As the dog matures, the juvenile behavior described earlier will subside. Usually by 18 months of age, most dogs seem to have a sense of purpose (to guard the flock or the territory the flock resides on) and play behavior diminishes as they turn their energy toward detecting and thwarting predators. Actually having predators can go a long ways to maturing a dog. I’ve noticed that pups as young as 6-8 months of age can mature very quickly into their adult roles when predators are visiting the area they are in, thus greatly diminishing that juvenile rough housing period with sheep.

 

At 2 1/2 years of age, the LGD should be maturing into a full fledged adult LGD, and the juvenile rough housing of puberty should have subsided. It is at this point that the flock owner needs to take a serious look at the dog that continues to rough house with the sheep, or that will not stay with the flock. A LGD that is still causing trouble with sheep at 2 1/2 years of age should be neutered and rehomed to a farm without sheep or goats. If a dog will not stay with the flock at 2 1/2 years of age, it never will.

Bonnie in rye and turnips

When to call it quits with a LGD can be a very hard decision. Especially after all the hard work invested in the dog. The pup’s rearing can have a large impact on the outcome. Throughout the pups life, it is important to respond to undesirable behaviors by making changes to the pup’s environment.
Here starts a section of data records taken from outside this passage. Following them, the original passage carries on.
-- ==== Sys2Proof/Machine/CrcEngines.lean ====
section
/-! DEFINITION. Machine/CrcEngines.lean: the check engines: direct writes, memory jobs, snooping, contexts and result FIFOs
(R239 to R244). -/
namespace Sys2Proof.Machine
open Reg

/-- The polynomials of R239. -/
inductive Poly where
  | crc32c | koopman | ecma
  deriving DecidableEq, Repr

/-- The polynomial a POLY value selects; 0b11 acts as 0b00. -/
def Poly.of : Nat → Poly
  | 1 => .koopman
  | 2 => .ecma
  | _ => .crc32c

/-- The initial value. -/
def Poly.initial : Poly → Nat
  | .ecma => 0
  | _ => 0xFFFFFFFF

/-- The running register after `bs`; CRC-32C holds it in reflected form. -/
def Poly.fold : Poly → Nat → List Byte → Nat
  | .crc32c, v, bs => crcBytesR 0x82F63B78 v bs
  | .koopman, v, bs => crcBytesM 32 0x741B8CD7 v bs
  | .ecma, v, bs => crcBytesM 64 0x42F0E1EBA9EA3693 v bs

/-- VAL with the final XOR applied. -/
def Poly.final : Poly → Nat → Nat
  | .ecma, v => v
  | _, v => v ^^^ 0xFFFFFFFF

/-- VAL as a polynomial holds it: the 32-bit ones leave bits 63 to 32 at zero. -/
def Poly.trim : Poly → Nat → Nat
  | .ecma, v => v % 2 ^ 64
  | _, v => v % 2 ^ 32

/-- The four bytes of a fold value in the polynomial's byte order (R242). -/
def Poly.order : Poly → Nat → List Byte
  | .crc32c, v => leBytes 4 v
  | _, v => beBytes 4 v

/-- Engine `e` beyond its registers. -/
def State.eng (s : State) (e : Nat) : CrcEng := SMap.getD s.safe.eng e CrcEng.init

/-- The state with engine `e` replaced; STAT.LEVEL, HEAD_FCS, BUSY and OPEN follow. -/
def State.setEng (s : State) (e : Nat) (x : CrcEng) : State :=
  let s := { s with safe := { s.safe with eng := SMap.set s.safe.eng e x } }
  let s := (s.put (CRC_STAT.LEVEL e) x.fifo.length).putFlag (CRC_STAT.HEAD_FCS e) ((x.fifo.head?.map (·.2)).getD false)
  (s.putFlag (CRC_STAT.BUSY e) x.job.isSome).putFlag (CRC_STAT.OPEN e) x.frame.isSome

/-- The polynomial of engine `e`. -/
def State.polyOf (s : State) (e : Nat) : Poly := Poly.of (s.get (CRC_CFG.POLY e))

/-- VAL of engine `e` set, RES following (R239). -/
def State.setVal (s : State) (e v : Nat) : State :=
  let v := (s.polyOf e).trim v
  (s.put (CRC.VAL e) v).put (CRC.RES e) ((s.polyOf e).final v)

/-- Bytes folded into VAL. -/
def State.foldVal (s : State) (e : Nat) (bs : List Byte) : State := s.setVal e ((s.polyOf e).fold (s.get (CRC.VAL e)) bs)

/-- Whether an operation that needs an idle engine is refused (R239, R240, R243). -/
def State.crcBusy (s : State) (e : Nat) : Bool := s.flag (CRC_STAT.BUSY e) || s.flag (CRC_STAT.OPEN e)

/-- The bytes of the fold value that enters before the data (R242): `addr` is the data's address where the source has one. -/
def State.foldBytes (s : State) (e : Nat) (addr : Option Nat) : List Byte :=
  match s.get (CRC_CFG.FOLD_SRC e) with
  | 0 => []
  | 1 => (s.polyOf e).order (s.get (CRC.FOLD e))
  | 2 => (s.polyOf e).order ((addr.getD (s.get (CRC.FOLD e))) % 2 ^ 32)
  | _ => (s.polyOf e).order (s.get (CRC_FRM_CNT e))

/-- A write by `who` into engine `e` (R35: every initiator). -/
def State.crcGate (s : State) (who : Initiator) (e : Nat) (f : State → State) : State :=
  match s.gate who (CRC_CFG.POLY e).addr false true with
  | (s, false) => s
  | (s, true) => f s

/-- A direct write (R240): folded in FEED mode; refused while BUSY. -/
def State.crcFeed (s : State) (e : Nat) (bs : List Byte) : State :=
  if s.flag (CRC_STAT.BUSY e) then s.inc (CRC_REJ_CNT e)
  else if s.get (CRC_CFG.MODE e) == 1 then s.foldVal e bs else s

/-- VAL written (R239). -/
def State.crcSetVal (s : State) (e v : Nat) : State :=
  if s.flag (CRC_STAT.BUSY e) then s.inc (CRC_REJ_CNT e) else s.setVal e v

/-- OP = 0b00 (R239). -/
def State.crcInit (s : State) (e : Nat) : State := s.crcSetVal e (s.polyOf e).initial

/-- OP = JOB (R240, R242). -/
def State.crcJob (s : State) (e : Nat) : State :=
  if s.flag (CRC_STAT.BUSY e) then s.inc (CRC_REJ_CNT e)
  else if s.get (CRC_CFG.MODE e) != 1 then s
  else
    let a := s.get (CRC.ADDR e)
    let s := s.foldVal e (s.foldBytes e (some a))
    s.setEng e { s.eng e with job := some (a, s.get (CRC.LEN e)) }

/-- OP = SAVE (R243). -/
def State.crcSave (s : State) (e k : Nat) : State :=
  if s.crcBusy e then s.inc (CRC_REJ_CNT e)
  else
    let c : CrcCtx := ⟨(s.word (CRC_CFG.POLY e).addr).toNat, s.get (CRC.FOLD e), s.get (CRC.VAL e)⟩
    { s with safe := { s.safe with ctx := SMap.set s.safe.ctx k c } }

/-- OP = LOAD (R243): a context that no SAVE has written holds zero. -/
def State.crcLoad (s : State) (e k : Nat) : State :=
  if s.crcBusy e then s.inc (CRC_REJ_CNT e)
  else
    let c := SMap.getD s.safe.ctx k ⟨0, 0, 0⟩
    let s := (s.setWord (CRC_CFG.POLY e).addr (BitVec.ofNat 32 c.cfg)).put (CRC.FOLD e) c.fold
    (s.setVal e c.val).setEng e { s.eng e with cont := true }

/-- CFG written (R244): a running job or an open frame ends at once, after `folded` bytes of the job have entered; a write of the value
it has counts as a change (assumption 169). -/
def State.crcConfig (s : State) (e cfg folded : Nat) : State :=
  let s := match (s.eng e).job with
    | some (a, len) => (s.foldVal e (s.bytes a (min folded len))).setEng e { s.eng e with job := none }
    | none => s
  let s := s.setWord (CRC_CFG.POLY e).addr (BitVec.ofNat 32 cfg)
  (s.setVal e (s.get (CRC.VAL e))).setEng e { s.eng e with cont := false, frame := none }

/-- A result enters the FIFO of engine `e` (R241, R244): with its FCS mark, in bit 63 as well for the 32-bit polynomials. -/
def State.crcPush (s : State) (e res : Nat) (mark : Bool) : State :=
  let x := s.eng e
  if 16 ≤ x.fifo.length then s.inc (CRC_OVF_CNT e)
  else
    let res := if mark && s.polyOf e != .ecma then res + 2 ^ 63 else res
    s.setEng e { x with fifo := x.fifo ++ [(res, mark)] }

/-- Whether the stream that engine `e` selects is wanted under FILTER (R241); `key` is the frame's stream ID, EtherType, window
or channel. -/
def State.snoops (s : State) (e key : Nat) : Bool :=
  let f := s.get (CRC_CFG.FILTER e)
  match s.get (CRC_CFG.SRC e) with
  | 0 | 1 | 2 | 3 | 9 | 10 => f == 0xFFFF || f == key
  | 4 | 5 | 6 | 7 => f == 0 || f == key
  | 8 => true
  | 11 => f == key
  | _ => false

/-- CRC_DATA (R240). -/
def execCrcData (who : Initiator) (e : BitVec 3) (data : BitVec 32) (s : State) : Result :=
  .next (s.crcGate who e.toNat (fun s => s.crcFeed e.toNat (leBytes 4 data.toNat)))

/-- CRC_DATA64 (R240). -/
def execCrcData64 (who : Initiator) (e : BitVec 3) (data : BitVec 64) (s : State) : Result :=
  .next (s.crcGate who e.toNat (fun s => s.crcFeed e.toNat (leBytes 8 data.toNat)))

/-- JOB (R240). -/
def execJob (who : Initiator) (e : BitVec 3) (s : State) : Result := .next (s.crcGate who e.toNat (fun s => s.crcJob e.toNat))

/-- CRC_JOB_DONE (R240): the job of engine `e` has folded its bytes. -/
def execCrcJobDone (e : BitVec 3) (s : State) : Result :=
  match (s.eng e.toNat).job with
  | some (a, len) =>
    let s := s.foldVal e.toNat (s.bytes a len)
    .next ((s.setEng e.toNat { s.eng e.toNat with job := none }).inc (CRC_DONE_CNT e.toNat))
  | none => .next s

/-- SAVE (R243). -/
def execSave (who : Initiator) (e : BitVec 3) (k : BitVec 7) (s : State) : Result :=
  .next (s.crcGate who e.toNat (fun s => s.crcSave e.toNat k.toNat))

/-- LOAD (R243). -/
def execLoad (who : Initiator) (e : BitVec 3) (k : BitVec 7) (s : State) : Result :=
  .next (s.crcGate who e.toNat (fun s => s.crcLoad e.toNat k.toNat))

/-- CRC_INIT (R239). -/
def execCrcInit (who : Initiator) (e : BitVec 3) (s : State) : Result :=
  .next (s.crcGate who e.toNat (fun s => s.crcInit e.toNat))

/-- CRC_VAL_WRITE (R239). -/
def execCrcValWrite (who : Initiator) (e : BitVec 3) (val : BitVec 64) (s : State) : Result :=
  .next (s.crcGate who e.toNat (fun s => s.crcSetVal e.toNat val.toNat))

/-- CRC_CFG_WRITE (R244): bits 15 to 10 are reserved and read 0. -/
def execCrcCfgWrite (who : Initiator) (e : BitVec 3) (cfg : BitVec 32) (folded : Nat) (s : State) : Result :=
  if s.acts who && bitsOf cfg.toNat 10 6 != 0 then .fault .reservedBitWrite
  else .next (s.crcGate who e.toNat (fun s =>
    let rej := s.crcBusy e.toNat
    let s := s.crcConfig e.toNat cfg.toNat folded
    if rej then s.inc (CRC_REJ_CNT e.toNat) else s))

/-! ### Snooped frames (R241, R242) -/

/-- The open frame of engine `e` ends: its data enter, and RES is pushed. -/
def State.crcFrameEnd (s : State) (e : Nat) (mark : Bool) : State :=
  match (s.eng e).frame with
  | none => s
  | some data =>
    let s := (s.foldVal e data).setEng e { s.eng e with frame := none }
    (s.crcPush e (s.get (CRC.RES e)) mark).inc (CRC_FRM_CNT e)

/-- A frame of the stream that engine `e` selects begins: SNOOP_FRAME opens it, after ending one still open; SNOOP_CONT folds it. -/
def State.crcFrame (s : State) (e : Nat) (data : List Byte) (addr : Option Nat) : State :=
  match s.get (CRC_CFG.MODE e) with
  | 2 =>
    let head := if (s.eng e).cont then [] else s.foldBytes e addr
    (s.foldVal e (head ++ data)).setEng e { s.eng e with cont := true }
  | 3 =>
    let s := s.crcFrameEnd e false
    let s := (s.setVal e (s.polyOf e).initial).foldVal e (s.foldBytes e addr)
    s.setEng e { s.eng e with frame := some data }
  | _ => s

/-- A frame of the module's own stream `src` begins: every engine that selects it sees a copy (R241). -/
def State.streamFrame (s : State) (src key : Nat) (data : List Byte) (addr : Option Nat) : State :=
  (List.range 8).foldl (fun s e => if s.get (CRC_CFG.SRC e) == src && s.snoops e key then s.crcFrame e data addr else s) s

/-- Whether `src` is a stream of the module's own: lane and ECN transmission, publications, outbound transactions. -/
def ownStream (src : Nat) : Bool := src == 1 || src == 3 || src == 5 || src == 7 || src == 8 || src == 9

/-- SNOOP_FRAME_END (R241, R242, R244): a frame of the stream that engine `e` selects has ended. Of the module's own streams it is the
frame it has begun; of the others `key` names it, `data` are its bytes, `addr` its address on the rack bus or at the DMA's source,
`fcs` an FCS error (assumption 87). -/
def execSnoopFrameEnd (e : BitVec 3) (key : BitVec 16) (data : List Byte) (addr : BitVec 64) (fcs : Bool) (s : State) : Result :=
  let n := e.toNat
  let src := s.get (CRC_CFG.SRC n)
  if !s.snoops n key.toNat then .next s
  else if ownStream src then .next (s.crcFrameEnd n false)
  else .next ((s.crcFrame n data (if 10 ≤ src then some addr.toNat else none)).crcFrameEnd n (fcs && src < 8))

end Sys2Proof.Machine
end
Along the way, take a hard look at the pup, at 8 weeks, one year, and 2 1/2 years. If you are seeing consistent problems at each stage, you are surely looking at a dog who is better off with another job. But most dogs who show promise at 8 weeks of age, and that may go through a little rough spot at around one year of age, only to grow out of it by 21/2 years will make dependable LGDs. Sometimes the most effective predator deterrents were the dogs that created a few headaches along the way.

 

Comments

  1. Great article. Precise answers to questions I didn’t even know I should ask. I hope my year old maremma grows out of his leg pulling soon. One article I read said not to shout at him, but it’s hard to correct a dog from across a pasture without raising one’s voice. Would you yell?